Re: Adding compression support for bluestore.

Igor Fedotov <ifedotov@xxxxxxxxxxxx> · Wed, 24 Feb 2016 21:18:52 +0300

Allen, Sage

thanks a lot for interesting input.

May I have some clarification and highlight some caveats though?

1) Allen, are you suggesting to have permanent logical blocks layout 
established after the initial writing?
Please find what I mean at the example below ( logical offset/size are 
provided only for the sake of simplicity).
Imagine client has performed multiple writes that created following map 
<logical offset, logical size>:
<0, 100>
<100, 50>
<150, 70>
<230, 70>
and an overwrite request <120,70> is coming.
The question is if resulting mapping to be the same or should be updated 
as below:
<0,100>
<100, 20>    //updated extent
<120, 100> //new extent
<220, 10>   //updated extent
<230, 70>

2) In fact "Application units" that write requests delivers to BlueStore 
are pretty( or even completely) distorted by Ceph internals (Caching 
infra, striping, EC). Thus there is a chance we are dealing with a 
broken picture and suggested modification brings no/minor benefit.
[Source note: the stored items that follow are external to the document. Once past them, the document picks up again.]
/-- R129, R199: CB_DONE returns from a callback: SEQ runs again, and nothing else of the pass changes. -/
def Obligations.CbDoneResult : Prop :=
  ∀ s : State,
    (s.seq.phase = .waitCb → exec .cbDone s = .next { s with
      seq := { s.seq with phase := .run }, status := 0x00, result := 0, trace := s.trace ++ [.resp 0x18 .ok 0] }) ∧
    (s.seq.phase ≠ .waitCb → exec .cbDone s = .next { s with
      status := 0x07, result := 0, trace := s.trace ++ [.resp 0x18 .illegalCommand 0] })

/-- R196, R199: a trigger comes only from a SEQ visit inside a pass: a step that emits `TRIG(j)` was taken with SEQ running at cursor j, below the
slot count latched, and leaves SEQ holding in the callback of j; so callbacks do not nest. -/
def Obligations.TriggersComeOnlyFromAPass : Prop :=
  ∀ (s t : State) (j : Nat), step s = .next t → t.trace = s.trace ++ [.trig j] →
    s.seq.phase = .run ∧ s.seq.i = j ∧ j < s.seq.n ∧ t.seq.phase = .waitCb ∧ t.seq.cbId = j ∧ t.seq.i = j + 1

/-- R125 to R130, R136: a whole pass, each callback of which only issues CB_DONE: every registered slot is advanced exactly once, by the elapsed
ticks latched at its start; the triggers are those of the slots that overflow with a callback, in registration order, once each; RESULT is their
number; nothing outside the timer unit and the response changes. -/
def Obligations.WholePassAdvancesEveryTimerOnce : Prop :=
  ∀ (s : State) (e : Word) (rest : List Move), BlockInv s → s.fg = .ready → s.seq.phase = .idle →
    s.moves = .command (encode (.tmrAdvance e)) :: passMoves e (s.slots.take s.tcount) ++ rest →
    ∃ t, core.run ((passMoves e (s.slots.take s.tcount)).length + 1) s = .next t ∧ t.moves = rest ∧
      t.slots = (s.slots.take s.tcount).map (Slot.advance e) ++ s.slots.drop s.tcount ∧ t.tcount = s.tcount ∧
      t.seq.phase = .idle ∧ t.status = 0x00 ∧
      t.result = BitVec.ofNat 32 (triggered e 0 (s.slots.take s.tcount)).length ∧
      trigIds t.trace = trigIds s.trace ++ triggered e 0 (s.slots.take s.tcount) ∧
      t.fg = .ready ∧ t.tick = s.tick ∧ ∀ ch, SameChannel ch s t

/-- R131: TICK_DELTA is the difference in the counter's native modulus. -/
def Obligations.TickDeltaResult : Prop :=
  ∀ (cur prev : Word) (s : State), ∃ d : Word,
    exec (.tickDelta cur prev) s = .next { s with
      status := 0x00, result := d, trace := s.trace ++ [.resp 0x17 .ok d] } ∧
    d.toNat = (cur.toNat + (2 ^ 32 - prev.toNat)) % 2 ^ 32

/-- R132: TMR_ELAPSED compares the ticks elapsed since `start`, modulo 2^32, with the threshold, reached or exceeded. -/
def Obligations.TmrElapsedResult : Prop :=
  ∀ (start thr : Word) (s : State),
    (thr.toNat ≤ (s.tick.toNat + (2 ^ 32 - start.toNat)) % 2 ^ 32 → exec (.tmrElapsed start thr) s = .next { s with
      status := 0x00, result := 1, trace := s.trace ++ [.resp 0x15 .ok 1] }) ∧
    ((s.tick.toNat + (2 ^ 32 - start.toNat)) % 2 ^ 32 < thr.toNat → exec (.tmrElapsed start thr) s = .next { s with
      status := 0x00, result := 0, trace := s.trace ++ [.resp 0x15 .ok 0] })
3) Sage - could you please elaborate the per-extent checksum use case - 
how are we planing to use that?

Thanks,
Igor.

On 22.02.2016 15:25, Sage Weil wrote:
On Fri, 19 Feb 2016, Allen Samuels wrote:
This is a good start to an architecture for performing compression.
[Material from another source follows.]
@[simp] theorem callbackReturn_seq (s : State) : (callbackReturn s).seq = { s.seq with phase := .run } := rfl

@[simp] theorem rb_callbackReturn (s : State) (b : BufId) : (callbackReturn s).rb b = s.rb b := rfl

@[simp] theorem chn_callbackReturn (s : State) (ch : Ch) : (callbackReturn s).chn ch = s.chn ch := rfl

end Sys2Proof.Machine
end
I am concerned that it's a bit too simple at the expense of potentially
significant performance. In particular, I believe it's often inefficient
to force compression to be performed in block sizes and alignments that
may not match the application's usage.

  I think that extent mapping should be enhanced to include the full
  tuple: <Logical offset, Logical Size, Physical offset, Physical size,
  compression algo>
I agree.

With the full tuple, you can compress data in the natural units of the
application (which is most likely the size of the write operation that
you received) and on its natural alignment (which will eliminate a lot
of expensive-and-hard-to-handle partial overwrites) rather than the
proposal of a fixed size compression block on fixed boundaries.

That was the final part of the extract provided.